== Segment start ==
@[simp] theorem State.updCabinet_pending (s : State) (c : Nat) (f : Cabinet → Cabinet) : (s.updCabinet c f).pending = s.pending := rfl
@[simp] theorem State.updCabinet_now (s : State) (c : Nat) (f : Cabinet → Cabinet) : (s.updCabinet c f).now = s.now := rfl
@[simp] theorem State.updCabinet_fresh (s : State) (c : Nat) (f : Cabinet → Cabinet) : (s.updCabinet c f).fresh = s.fresh := rfl
@[simp] theorem State.updCabinet_dict (s : State) (c : Nat) (f : Cabinet → Cabinet) : (s.updCabinet c f).dict = s.dict := rfl
@[simp] theorem State.updCabinet_mem (s : State) (c : Nat) (f : Cabinet → Cabinet) : (s.updCabinet c f).mem = s.mem := rfl
@[simp] theorem State.updCabinet_fabric (s : State) (c : Nat) (f : Cabinet → Cabinet) : (s.updCabinet c f).fabric = s.fabric := rfl
@[simp] theorem State.updCabinet_contract (s : State) (c : Nat) (f : Cabinet → Cabinet) : (s.updCabinet c f).contract = s.contract := rfl
@[simp] theorem State.updCabinet_transform (s : State) (c : Nat) (f : Cabinet → Cabinet) : (s.updCabinet c f).transform = s.transform := rfl
@[simp] theorem State.updCabinet_cores (s : State) (c : Nat) (f : Cabinet → Cabinet) : (s.updCabinet c f).cores = s.cores := rfl
@[simp] theorem State.updCabinet_tiers (s : State) (c : Nat) (f : Cabinet → Cabinet) : (s.updCabinet c f).tiers = s.tiers := rfl
@[simp] theorem State.updCabinet_zt (s : State) (c : Nat) (f : Cabinet → Cabinet) : (s.updCabinet c f).zt = s.zt := rfl
@[simp] theorem State.updCabinet_coll (s : State) (c : Nat) (f : Cabinet → Cabinet) : (s.updCabinet c f).coll = s.coll := rfl
@[simp] theorem State.updCabinet_snap (s : State) (c : Nat) (f : Cabinet → Cabinet) : (s.updCabinet c f).snap = s.snap := rfl
@[simp] theorem State.updCabinet_packet (s : State) (c : Nat) (f : Cabinet → Cabinet) : (s.updCabinet c f).packet = s.packet := rfl
@[simp] theorem State.updCabinet_ports (s : State) (c : Nat) (f : Cabinet → Cabinet) : (s.updCabinet c f).ports = s.ports := rfl
@[simp] theorem State.updCabinet_storage (s : State) (c : Nat) (f : Cabinet → Cabinet) : (s.updCabinet c f).storage = s.storage := rfl
@[simp] theorem State.updCabinet_trust (s : State) (c : Nat) (f : Cabinet → Cabinet) : (s.updCabinet c f).trust = s.trust := rfl
@[simp] theorem State.updCabinet_energy (s : State) (c : Nat) (f : Cabinet → Cabinet) : (s.updCabinet c f).energy = s.energy := rfl
@[simp] theorem State.updCabinet_faults (s : State) (c : Nat) (f : Cabinet → Cabinet) : (s.updCabinet c f).faults = s.faults := rfl
@[simp] theorem State.updCabinet_steral (s : State) (c : Nat) (f : Cabinet → Cabinet) : (s.updCabinet c f).steral = s.steral := rfl
@[simp] theorem State.updCabinet_pins (s : State) (c : Nat) (f : Cabinet → Cabinet) : (s.updCabinet c f).pins = s.pins := rfl

@[simp] theorem State.updFunction_pending (s : State) (c : Nat) (f : Function → Function) : (s.updFunction c f).pending = s.pending := rfl
@[simp] theorem State.updFunction_now (s : State) (c : Nat) (f : Function → Function) : (s.updFunction c f).now = s.now := rfl
@[simp] theorem State.updFunction_fresh (s : State) (c : Nat) (f : Function → Function) : (s.updFunction c f).fresh = s.fresh := rfl
@[simp] theorem State.updFunction_dict (s : State) (c : Nat) (f : Function → Function) : (s.updFunction c f).dict = s.dict := rfl
@[simp] theorem State.updFunction_mem (s : State) (c : Nat) (f : Function → Function) : (s.updFunction c f).mem = s.mem := rfl
@[simp] theorem State.updFunction_fabric (s : State) (c : Nat) (f : Function → Function) : (s.updFunction c f).fabric = s.fabric := rfl
@[simp] theorem State.updFunction_contract (s : State) (c : Nat) (f : Function → Function) : (s.updFunction c f).contract = s.contract := rfl
@[simp] theorem State.updFunction_transform (s : State) (c : Nat) (f : Function → Function) : (s.updFunction c f).transform = s.transform := rfl
@[simp] theorem State.updFunction_cores (s : State) (c : Nat) (f : Function → Function) : (s.updFunction c f).cores = s.cores := rfl
@[simp] theorem State.updFunction_tiers (s : State) (c : Nat) (f : Function → Function) : (s.updFunction c f).tiers = s.tiers := rfl
@[simp] theorem State.updFunction_zt (s : State) (c : Nat) (f : Function → Function) : (s.updFunction c f).zt = s.zt := rfl
@[simp] theorem State.updFunction_coll (s : State) (c : Nat) (f : Function → Function) : (s.updFunction c f).coll = s.coll := rfl
@[simp] theorem State.updFunction_snap (s : State) (c : Nat) (f : Function → Function) : (s.updFunction c f).snap = s.snap := rfl
@[simp] theorem State.updFunction_packet (s : State) (c : Nat) (f : Function → Function) : (s.updFunction c f).packet = s.packet := rfl
@[simp] theorem State.updFunction_storage (s : State) (c : Nat) (f : Function → Function) : (s.updFunction c f).storage = s.storage := rfl
@[simp] theorem State.updFunction_cabs (s : State) (c : Nat) (f : Function → Function) : (s.updFunction c f).cabs = s.cabs := rfl
@[simp] theorem State.updFunction_trust (s : State) (c : Nat) (f : Function → Function) : (s.updFunction c f).trust = s.trust := rfl
@[simp] theorem State.updFunction_energy (s : State) (c : Nat) (f : Function → Function) : (s.updFunction c f).energy = s.energy := rfl
@[simp] theorem State.updFunction_faults (s : State) (c : Nat) (f : Function → Function) : (s.updFunction c f).faults = s.faults := rfl
@[simp] theorem State.updFunction_steral (s : State) (c : Nat) (f : Function → Function) : (s.updFunction c f).steral = s.steral := rfl
@[simp] theorem State.updFunction_pins (s : State) (c : Nat) (f : Function → Function) : (s.updFunction c f).pins = s.pins := rfl

@[simp] theorem State.finish_pending (s : State) (id st d : Nat) (area : Bytes) : (s.finish id st d area).pending = s.pending := rfl
@[simp] theorem State.finish_now (s : State) (id st d : Nat) (area : Bytes) : (s.finish id st d area).now = s.now := rfl
@[simp] theorem State.finish_fresh (s : State) (id st d : Nat) (area : Bytes) : (s.finish id st d area).fresh = s.fresh := rfl
@[simp] theorem State.finish_dict (s : State) (id st d : Nat) (area : Bytes) : (s.finish id st d area).dict = s.dict := rfl
@[simp] theorem State.finish_mem (s : State) (id st d : Nat) (area : Bytes) : (s.finish id st d area).mem = s.mem := rfl
@[simp] theorem State.finish_fabric (s : State) (id st d : Nat) (area : Bytes) : (s.finish id st d area).fabric = s.fabric := rfl
@[simp] theorem State.finish_transform (s : State) (id st d : Nat) (area : Bytes) : (s.finish id st d area).transform = s.transform := rfl
@[simp] theorem State.finish_cores (s : State) (id st d : Nat) (area : Bytes) : (s.finish id st d area).cores = s.cores := rfl
@[simp] theorem State.finish_tiers (s : State) (id st d : Nat) (area : Bytes) : (s.finish id st d area).tiers = s.tiers := rfl
@[simp] theorem State.finish_zt (s : State) (id st d : Nat) (area : Bytes) : (s.finish id st d area).zt = s.zt := rfl
@[simp] theorem State.finish_coll (s : State) (id st d : Nat) (area : Bytes) : (s.finish id st d area).coll = s.coll := rfl
@[simp] theorem State.finish_snap (s : State) (id st d : Nat) (area : Bytes) : (s.finish id st d area).snap = s.snap := rfl
@[simp] theorem State.finish_packet (s : State) (id st d : Nat) (area : Bytes) : (s.finish id st d area).packet = s.packet := rfl
@[simp] theorem State.finish_ports (s : State) (id st d : Nat) (area : Bytes) : (s.finish id st d area).ports = s.ports := rfl
@[simp] theorem State.finish_storage (s : State) (id st d : Nat) (area : Bytes) : (s.finish id st d area).storage = s.storage := rfl
@[simp] theorem State.finish_cabs (s : State) (id st d : Nat) (area : Bytes) : (s.finish id st d area).cabs = s.cabs := rfl
@[simp] theorem State.finish_trust (s : State) (id st d : Nat) (area : Bytes) : (s.finish id st d area).trust = s.trust := rfl
@[simp] theorem State.finish_energy (s : State) (id st d : Nat) (area : Bytes) : (s.finish id st d area).energy = s.energy := rfl
@[simp] theorem State.finish_faults (s : State) (id st d : Nat) (area : Bytes) : (s.finish id st d area).faults = s.faults := rfl
@[simp] theorem State.finish_steral (s : State) (id st d : Nat) (area : Bytes) : (s.finish id st d area).steral = s.steral := rfl
@[simp] theorem State.finish_pins (s : State) (id st d : Nat) (area : Bytes) : (s.finish id st d area).pins = s.pins := rfl

@[simp] theorem State.stored_pending (s t : State) : (s.stored t).pending = s.pending := rfl
@[simp] theorem State.unstored_pending (s t : State) : (s.unstored t).pending = s.pending := rfl
@[simp] theorem State.unstored_mem (s t : State) : (s.unstored t).mem = s.mem := rfl
@[simp] theorem State.stored_mem (s t : State) : (s.stored t).mem = Memory.canon t.mem := rfl
@[simp] theorem State.drawn_fresh (s : State) : s.drawn.fresh = s.fresh + 1 := rfl

/-! ### Dictionary -/

@[simp] theorem State.e_def (s : State) (i j : Nat) : s.e i j = s.ent 0 i j := rfl
@[simp] theorem State.put_def (s : State) (i j v : Nat) : s.put i j v = s.putEnt 0 i j v := rfl
@[simp] theorem State.bump_def (s : State) (i j n : Nat) : s.bump i j n = s.bumpEnt 0 i j n := rfl

theorem kvGet_filter_ne (l : List (Nat × Nat)) (k j : Nat) (h : j ≠ k) : kvGet (dropKey l k) j = kvGet l j := by
  induction l with
  | nil => rfl
  | cons c r ih =>
    obtain ⟨a, b⟩ := c
    by_cases ha : a = k
    · subst ha
      have : dropKey ((a, b) :: r) a = dropKey r a := by simp [dropKey]
      rw [this, ih]; simp only [kvGet]; rw [if_neg (by omega)]
    · have : dropKey ((a, b) :: r) k = (a, b) :: dropKey r k := by simp [dropKey, ha]
      rw [this]; simp only [kvGet]; rw [ih]

theorem kvGet_dropKey (l : List (Nat × Nat)) (k : Nat) : kvGet (dropKey l k) k = none := by
  induction l with
  | nil => rfl
  | cons c r ih =>
    obtain ⟨a, b⟩ := c
    by_cases ha : a = k
    · subst ha
      have : dropKey ((a, b) :: r) a = dropKey r a := by simp [dropKey]
      rw [this, ih]
    · have : dropKey ((a, b) :: r) k = (a, b) :: dropKey r k := by simp [dropKey, ha]
      rw [this]; simp only [kvGet]; rw [if_neg ha, ih]

theorem kvGet_kvInsert (l : List (Nat × Nat)) (k x j : Nat) (h : kvGet l k = none) :
    kvGet (kvInsert l k x) j = if j = k then some x else kvGet l j := by
  induction l with
  | nil => simp only [kvInsert, kvGet, eq_comm]
  | cons c r ih =>
    obtain ⟨a, b⟩ := c
    by_cases ha : a = k
    · simp [kvGet, ha] at h
    · simp only [kvGet, if_neg ha] at h
      by_cases hj : j = k
      · subst hj
        simp only [kvInsert]
        split
        · simp [kvGet]
        · simp [kvGet, ha, ih h]
      · simp only [kvInsert]
        split
        · simp [kvGet, Ne.symm hj]
        · simp [kvGet, hj, ih h]

/-- A look-up in the store after one key's value is set or removed. -/
theorem kvGet_kvPut (l : List (Nat × Nat)) (k j : Nat) (v : Option Nat) :
    kvGet (kvPut l k v) j = if j = k then v else kvGet l j := by
  by_cases h : j = k
  · subst h
    cases v with
    | none => simp [kvPut, kvGet_dropKey]
    | some x => simp [kvPut, kvGet_kvInsert _ _ _ _ (kvGet_dropKey l j)]
  · cases v with
    | none => simp [kvPut, h, kvGet_filter_ne l k j h]
    | some x => simp [kvPut, kvGet_kvInsert _ _ _ _ (kvGet_dropKey l k), h, kvGet_filter_ne l k j h]

/-- An entry's value depends on the store of entries alone. -/
theorem State.ent_eq (s : State) (c i j : Nat) : s.ent c i j = entIn s.dict c i j := rfl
== Segment end ==
Each line of the records that holds the word "transform" should be copied out.

@[simp] theorem State.updCabinet_transform (s : State) (c : Nat) (f : Cabinet → Cabinet) : (s.updCabinet c f).transform = s.transform := rfl
@[simp] theorem State.updFunction_transform (s : State) (c : Nat) (f : Function → Function) : (s.updFunction c f).transform = s.transform := rfl
@[simp] theorem State.finish_transform (s : State) (id st d : Nat) (area : Bytes) : (s.finish id st d area).transform = s.transform := rfl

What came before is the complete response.